– Надо вам знать прежде всего, – начал Мартин с некоторым усилием, как будто эта исповедь была ему не совсем приятна, – что меня воспитывали с ранних лет в надежде на большое наследство и приучили думать, что со временем я буду очень богат. Так оно и было бы, если б не вмешались некоторые причины и обстоятельства, о которых я и собираюсь вам рассказать. Они-то и привели к тому, что меня лишили наследства.

– Ваш отец лишил вас наследства? – спросил мистер Пинч, широко раскрыв глаза.

– Мой дедушка. Родителей у меня давно уже нет, я их едва помню.

– И у меня тоже их нет, – сказал Том, робко дотронувшись до руки молодого человека. – Боже мой!

– Ну, что до этого, то, знаете ли, Пинч, – по свойственной ему манере отрывисто и резко продолжал Мартин, опять мешая в камине, – очень хорошо и похвально любить родителей, если они живы, и не забывать их, если они умерли, когда вы их хоть сколько-нибудь знали. А я своих родителей почти не видел: нечего и ждать от меня особенной чувствительности. Да ее и нет; что правда, то правда.

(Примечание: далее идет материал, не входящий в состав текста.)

/-- The commands of the block, one constructor for each row of spec/opcode_table.json, in the table's order. -/
inductive Instr where
  -- 02 command interface
  | jutosFrameReceive (p : MgmtPort) (f : JutosFrame)
  | reassemblyTimeout (sid : Fin 64) (inject : Bool) (first : Word)
  | openRequest (p : MgmtPort) (peer : BitVec 48) (seq : Word) (r : OpenReq)
  | firstCommandTimeout (sid : Fin 64)
  | idleTimeout (sid : Fin 64)
  | commandBlockTimeout (c : Hdr)
  | sessionClose (c : Hdr)
  | objRead (c : Hdr) (addr : ObjAddr) (res : BitVec 16) (len : BitVec 32) (bad : Option ObjAddr)
  | objWrite (c : Hdr) (addr : ObjAddr) (res : BitVec 16) (len : BitVec 32) (data : Bytes)
  | objModify (c : Hdr) (addr : ObjAddr) (op res : BitVec 8) (len : BitVec 32) (mask value : Nat)
  | operatorKeyProgram (c : Hdr) (k : Fin 4) (digest : BitVec 384)
  | operatorKeyRevoke (c : Hdr) (k : Fin 4)
  | fuseWriteComplete
  | inject (sid : Fin 64) (m : InjectMeta)
  | puntTransmit
  | eventFrameTimeout (sid : Fin 64)
  -- 01 the bridge and dispatch
  | flitReceive (ch : Fin 2) (crcOk : Bool)
  | bridgeRetrainComplete (ch : Fin 2) (ok : Bool)
  | bridgeRetrainRetry (ch : Fin 2)
  | dispatch (src : HeaderSource)
  -- 03 packet engines
  | add (t : Fin 16384) (chk : MicroCheck)
  | sub (t : Fin 16384) (chk : MicroCheck)
  | and (t : Fin 16384) (chk : MicroCheck)
  | or (t : Fin 16384) (chk : MicroCheck)
  | xor (t : Fin 16384) (chk : MicroCheck)
  | shl (t : Fin 16384) (chk : MicroCheck)
  | shr (t : Fin 16384) (chk : MicroCheck)
  | movB (t : Fin 16384) (chk : MicroCheck)
  | cmp (t : Fin 16384) (chk : MicroCheck)
  | min (t : Fin 16384) (chk : MicroCheck)
  | max (t : Fin 16384) (chk : MicroCheck)
  | hash (t : Fin 16384) (chk : MicroCheck)
  | fieldExtract (t : Fin 16384) (chk : MicroCheck)
  | fieldInsert (t : Fin 16384) (chk : MicroCheck)
  | lookupLpm (t : Fin 16384) (chk : MicroCheck)
  | lookupExm (t : Fin 16384) (chk : MicroCheck)
  | lookupPat (t : Fin 16384) (chk : MicroCheck)
  | waitLookup (t : Fin 16384) (chk : MicroCheck)
  | waitFlagT (t : Fin 16384) (chk : MicroCheck)
  | waitTime (t : Fin 16384) (chk : MicroCheck)
  | setDestination (t : Fin 16384) (chk : MicroCheck)
  | setMeterIndex (t : Fin 16384) (chk : MicroCheck)
  | drop (t : Fin 16384) (chk : MicroCheck)
  | punt (t : Fin 16384) (chk : MicroCheck)
  | mirror (t : Fin 16384) (chk : MicroCheck)
  | setEcmpHash (t : Fin 16384) (chk : MicroCheck)
  | writeInterPass (t : Fin 16384) (chk : MicroCheck)
  | nop (t : Fin 16384) (chk : MicroCheck)
  | lookupAccept (t : Fin 16384)
  | lookupResult (t : Fin 16384) (ecc : LookEcc)
  | passWatchdog (t : Fin 16384)
  | signedSweep (cl : Fin 32) (bad : Option (Fin 2))
  | imageSlotDataWrite (c : Hdr) (k : Fin 4) (off : Nat) (data : Bytes)
  | imageSlotVerify (c : Hdr) (k : Fin 4)
  | imageVerifyComplete (k : Fin 4)
  | imageSlotErase (c : Hdr) (k : Fin 4)
  | patchGo (c : Hdr) (cl : Fin 32)
  | patchSwitch (cl : Fin 32)
  | loadGo (c : Hdr) (cl : Fin 32)
  | reloadStart (cl : Fin 32)
  | reloadDrain (cl : Fin 32)
  | reloadDrained (cl : Fin 32)
  | reloadLoaded (cl : Fin 32) (ok : Bool)
  | reloadResume (cl : Fin 32)
  | reloadAbandon (cl : Fin 32)
  | clusterPark (c : Hdr) (cl : Fin 32)
  | clusterReturn (c : Hdr) (cl : Fin 32)
  -- 04 lookup
  | tableInsert (c : Hdr) (tid keyLen entLen res : BitVec 16) (key entry : Bytes)
  | tableDelete (c : Hdr) (tid keyLen : BitVec 16) (res : BitVec 32) (key : Bytes)
  | tableChangeTurn
  | tableCommit (c : Hdr) (tid res : BitVec 16)
  | commitBuildDone
  | epochSwitch
  | epochRetire
  | tableRead (c : Hdr) (tid keyLen : BitVec 16) (view : BitVec 8) (res : BitVec 24) (key : Bytes)
  | bulkLoad (c : Hdr) (tid keyLen entLen flags : BitVec 16) (count res : BitVec 32) (records : List (Bytes × Bytes))
  | tableCreate (c : Hdr) (tid : BitVec 16) (family : Bool)
  | tableRemove (c : Hdr) (tid : BitVec 16)
  | leafReadIssue (t : Fin 16384)
  | leafReadComplete (t : Fin 16384) (ecc : CopyEcc)
  | leafReadTimeout (t : Fin 16384)
  | entryRebuildComplete (exm : Bool)
  -- 05 pattern matcher
  | patWindowWrite (c : Hdr) (off : Nat) (data : Bytes)
  | patSwap (c : Hdr)
  | patVerifyComplete
  | patBankSwitch
  | patDrainEnd
  | patErase (c : Hdr)
  | billetFetchIssue (t : Fin 16384)
  | billetFetchComplete (t : Fin 16384)
  | fetchTimeout (t : Fin 16384)
  | shadowSweep (f : SweepFind)
  -- 06 line ports
  | frameReceive (p : Fin 48) (part : FramePart) (f : LineFrame)
  | pfcPauseExpire (p : Fin 48) (tc : Fin 8)
  | frameTransmit (p : Fin 48) (fate : TxFate)
  | linkUp (p : Fin 48)
  | linkDown (p : Fin 48)
  | flapHoldExpire (p : Fin 48)
  | portAdminUp (c : Hdr) (p : Fin 48)
  | portAdminDown (c : Hdr) (p : Fin 48)
  | modulePoll (ch : Fin 128) (present : Bool)
  | identityReadComplete (ch : Fin 128) (r : IdentityRead)
  | twbTimeout (ch : Fin 128) (o : TwbOutcome)
  | twbRecovery (bus : Fin 8) (ok : Bool)
  | moduleAccessGo (c : Hdr) (b : Fin 4)
  | moduleAccessComplete (b : Fin 4) (r : ModResult) (data : BitVec 1024)
  | bfdPacketReceive (p : Fin 48) (b : BfdPacket)
  | bfdTransmit (i : Fin 16384)
  | bfdDetectExpire (i : Fin 16384)
  | lacpduReceive (p : Fin 48) (l : Lacpdu)
  | markerPduReceive (p : Fin 48)
  | lacpPeriodic (p : Fin 48)
  | lacpTimeout (p : Fin 48)
  -- 07 transport framing
  | otuFrameReceive (p : Fin 48) (f : OtuFrame)
  | gfpFrameReceive (p : Fin 48) (f : GfpFrame)
  | defectDeclare (p : Fin 48) (d : Defect)
  | defectClear (p : Fin 48) (d : Defect)
  | csfTransmit (p : Fin 48)
  | pageSwap (c : Hdr)
  | pageCheckComplete
  | pageSwitch
  | pageTake (p : Fin 48)
  | pageSwapEnd
  | pageCopy (c : Hdr)
  | protectionSwitch (g : Fin 24)
  | wtrExpire (g : Fin 24)
  | forceToProtection (c : Hdr) (g : Fin 24)
  | lockoutOfProtection (c : Hdr) (g : Fin 24)
  -- 08 link encryption
  | keySlotWriteSa (c : Hdr) (p : SaParams)
  | keySlotWriteCak (c : Hdr) (p : CakParams)
  | keySlotErase (c : Hdr) (slot : BitVec 16) (cls res : BitVec 8)
  | slotDrainEnd (slot : Fin 16384)
  | drbgSeedComplete (ok : Bool)
  | drbgReseed (ok : Bool)
  | drbgRetry (ok : Bool)
  | mkpduReceive (p : Fin 48) (m : Mkpdu)
  | mkaHello (p : Fin 48)
  | caLost (p : Fin 48)
  | sakRetireTimeout (p : Fin 48)
  | mkaEnable (c : Hdr) (p : Fin 48)
  | mkaDisable (c : Hdr) (p : Fin 48)
  -- 10 queues and scheduling (with 09 buffering after it)
  | voqEnqueue
  | pfcRefresh (p : Fin 48) (tc : Fin 8)
  | egressDequeue (p : Fin 48)
  | classMapApply (p : Fin 48) (tc : Fin 8)
  | bucketClear (c : Hdr) (addr : ObjAddr)
  | gateGo (c : Hdr) (p : Fin 48)
  | gateCheckComplete (p : Fin 48)
  | gateListStart (p : Fin 48)
  | gateEntryChange (p : Fin 48)
  | gateDisable (c : Hdr) (p : Fin 48)
  | queueSample
  | pageWriteComplete (q : Nat)
  | pageFlush (q : Nat)
  | pageReturnStart (q : Nat)
  | pageReturnComplete (q : Nat) (r : PageRead)
  | pageReadTimeout (q : Nat)
  | pageRingBuilt
  | sheepdogRoundStart
  | sheepdogRoundEnd (tookMs : Fin 101)
  -- 11 fabric topology
  | fabricRestart (c : Hdr)
  | linkTrainingStart (k : Fin 64)
  | linkTrained (k : Fin 64)
  | helloSend (k : Fin 64)
  | helloReceive (k : Fin 64) (h : Hello)
  | mismatchRecheck (k : Fin 64)
  | keepaliveSend (k : Fin 64)
  | keepaliveLoss (k : Fin 64)
  | congestionSample (k : Fin 64)
  | linkStateRecord (k : Fin 64) (r : LinkRecord)
  | recordRefresh
  | recordExpire (addr : Fin 4096)
  | routeRebuild (bad : Option (Fin 4096))
  | fabricLinkDown (k : Fin 64)
  | downNoticeReceive (k : Fin 64)
  | quarHoldExpire (k : Fin 64)
  | quarantineTrialEnd (k : Fin 64) (clean : Bool)
  | adminQuarSet (c : Hdr) (k : Fin 64)
  | adminQuarClear (c : Hdr) (k : Fin 64)
  | fabricAdminDown (c : Hdr) (k : Fin 64)
  | fabricAdminUp (c : Hdr) (k : Fin 64)
  | unreachFlush (n : Fin 4096)
  -- 12 fabric transport
  | cellReceive (k : Fin 64) (cell : Cell) (fault : CellFault)
  | cellForward (k : Fin 64)
  | creditWord (k : Fin 64) (credits : List Nat)
  | voqSend (st : StreamId)
  | requestSend (st : StreamId)
  | requestReceive (m : CreditMsg)
  | grant (st : StreamId)
  | grantReceive (m : CreditMsg)
  | returnReceive (m : CreditMsg)
  | creditKeepExpire (st : StreamId)
  | reorderTimeout (st : StreamId)
  | multicastSend (tc : Fin 8)
  | copyTimeout (tc : Fin 8)
  | syncSend (n : Fin 4096) (tc : Fin 8)
  | syncReceive (m : CreditMsg)
  -- 13 HBM
  | hbmRequest (st : Fin 6) (r : HbmReq)
  | hbmCommandIssue (st : Fin 6) (pc : Fin 16) (refreshDue : Bool)
  | hbmRequestComplete (st : Fin 6) (pc : Fin 16) (ecc : EccOutcome)
  | hbmRequestTimeout (st : Fin 6) (pc : Fin 16)
  | refreshWindowEnd (st : Fin 6)
  | temperatureRead (st : Fin 6) (temp : Nat)
  | readRecentre (st : Fin 6) (ch : Fin 8)
  | retrain (c : Hdr) (st : Fin 6) (ch : Fin 8)
  | retrainSlice (st : Fin 6) (ch : Fin 8) (ok : Bool)
  | retrainRetry (st : Fin 6) (ch : Fin 8)
  | hbmTrainingComplete (st : Fin 6) (unusable : BitVec 8) (repairs : List Nat)
  -- 14 time
  | ptpMessageReceive (p : Fin 48) (m : PtpMsg)
  | syncTransmit (p : Fin 48)
  | delayReqTransmit (p : Fin 48)
  | announceTransmit (p : Fin 48)
  | announceTimeout (p : Fin 48)
  | pcsDelayCalibrate (p : Fin 48)
  | timeStep
  | holdoverReady
  | holdoverExpire
  | timeWordReceive (k : Fin 64) (w : TimeWord)
  | rootWordReceive (k : Fin 64) (w : RootWord)
  | rootWordExpire (k : Fin 64)
  | fabricTimeTake (k : Fin 64)
  | referenceDrop (r : Fin 49)
  | referenceRestore (r : Fin 49)
  | esmcPduReceive (p : Fin 48) (formed : Bool) (ql : BitVec 4)
  | esmcTransmit (p : Fin 48)
  | esmcTimeout (p : Fin 48)
  | hoscQualify (ok : Bool)
  | ppsEdge (highNs : Nat)
  | ppsMissing
  | todReceive (m : TodMsg)
  | ppsOutput
  | timeControlSet (c : Hdr) (other : Unlisted) (res : BitVec 24) (value : BitVec 96)
  | timeControlOffset (c : Hdr) (res : BitVec 24) (value : BitVec 96)
  | forceHoldover (c : Hdr) (res : BitVec 24) (value : BitVec 96)
  | timeControlRelease (c : Hdr) (res : BitVec 24) (value : BitVec 96)
  -- 15 protection
  | pairEnable (c : Hdr)
  | pairWaitTimeout (toggling : Bool)
  | yokeBlockReceive (y : Fin 2) (b : YokeBlock)
  | yokeLinkDown (y : Fin 2)
  | mirrorEpochEnd
  | recordBlockFlush
  | peerEmberLoss
  | switchoverResume
  | resyncComplete
  | forceSwitch (c : Hdr) (other : Unlisted) (res : BitVec 24)
  | resync (c : Hdr) (res : BitVec 24)
  | lock (c : Hdr) (res : BitVec 24)
  | unlock (c : Hdr) (res : BitVec 24)
  -- 16 faults
  | faultCollect
  | logCopy
  | reactionWindowExpire (source : BitVec 12) (kind : BitVec 8)
  | safeEnter (c : Hdr)
  | shadowClose (i : Nat)
  | safeExit (c : Hdr)
  | faultInject (c : Hdr) (source : BitVec 16) (kind flags : BitVec 8) (addr : ObjAddr) (res : BitVec 16)
  | faultRead (c : Hdr) (first : Word) (count res : BitVec 32) (bad : Option Word)
  | grazingRound (f : GrazingFind)
  | engineTestPass (e : Fin 1024) (ok : Bool)
  | grazingOverdue (item : ObjAddr)
  -- 17 observation
  | counterSweep
  | counterReadLive (c : Hdr) (other : Unlisted) (res : BitVec 24) (addr : ObjAddr) (res2 : BitVec 16) (count : BitVec 32)
  | counterReadRing (c : Hdr) (res : BitVec 24) (sweep : Word) (first count : BitVec 32) (bad : CopyLoss)
  | eventSubscribe (c : Hdr) (streams qsMin : BitVec 32) (sweepDiv res : BitVec 16)
  -- 18 update
  | updateLeaseAcquire (c : Hdr) (other : Unlisted) (res : BitVec 8) (leaseS : BitVec 16)
  | updateLeaseRenew (c : Hdr) (res : BitVec 8) (leaseS : BitVec 16)
  | updateLeaseRelease (c : Hdr) (res : BitVec 8) (leaseS : BitVec 16)
  | leaseExpire
  | updateWrite (c : Hdr) (off len res : BitVec 32) (data : Bytes)
  | updateVerify (c : Hdr)
  | updateVerifyComplete (b : BundleInfo)
  | updateCommit (c : Hdr) (res : BitVec 32)
  | commitStepComplete (ok : Bool)
  | storeAbort
  | save (c : Hdr)
  | saveComplete
  | inService (c : Hdr) (other : Unlisted) (res : BitVec 24) (bad : Option BundleFail)
  | activationStepComplete
  | restart (c : Hdr) (res : BitVec 24)
  | confirm (c : Hdr) (res : BitVec 24)
  | fallback (c : Hdr) (res : BitVec 24)
  | raiseSecver (c : Hdr) (res : BitVec 24)
  | healthWindowEnd
  | bootReadyTimeout
  -- 19 start-up
  | resetDevice (c : Hdr) (other : Unlisted) (flags : BitVec 8) (res : BitVec 16)
  | resetDatapath (c : Hdr) (flags : BitVec 8) (res : BitVec 16)
  | pinReset
  | resetRelease (strap : BitVec 2)
  | vinGood
  | vinLoss
  | vstbyGood (strap : BitVec 2)
  | vstbyLoss
  | startupStepComplete (step : Fin 12) (r : BootRead)
  -- 20 power
  | powerMeasure (watts deciamps millivolts standby : Nat)
  | shedItem
  | restoreItem (watts : Nat)
  | budgetUnmet
  | currentLimit
  | currentLimitShutdown
  | vinLevelChange (level : BitVec 2)
  | thermalRead (fd qd : Nat)
  | stableChange (stable : Bool)
  -- rows that follow in the table
  | timeConditionMet (t : Fin 16384)
  | pcsAlignmentChange (p : Fin 48) (aligned localFault remoteFault : Bool) (lanes : BitVec 8)
  | scrubberRead (st : Fin 6) (ecc : EccOutcome)
  | dpllLocked
  | pairDisable (c : Hdr)
  | protectionCmdClear (c : Hdr) (g : Fin 24)
  | bfdSessionAdmin (c : Hdr) (i : Fin 16384) (admin : BitVec 2)
  | aggregatorEnable (c : Hdr) (a : Fin 24) (en : Bool) (members : BitVec 48)
  | forceLevelWrite (c : Hdr) (level : BitVec 2)
  | trialBootRetry
  | yokeEmptyBlock (y : Fin 2)
  deriving DecidableEq, Repr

Мистер Пинч как раз в это время задумчиво смотрел на решетку в камине. Но как только его собеседник умолк, он вздрогнул и сказал:

– О да, разумеется! – и снова притих, готовясь слушать дальше.

– Одним словом, – продолжал Мартин, – всю жизнь меня воспитывал и содержал вот этот самый дедушка, о котором я только что говорил. Ну, у него есть свои хорошие черты, нечего отрицать, я этого от вас и не скрываю, зато у него имеются два крупных недостатка, и в них-то вся беда. Во-первых, это такой упрямец, какого на свете не сыщешь. Во-вторых, он самый отвратительный эгоист.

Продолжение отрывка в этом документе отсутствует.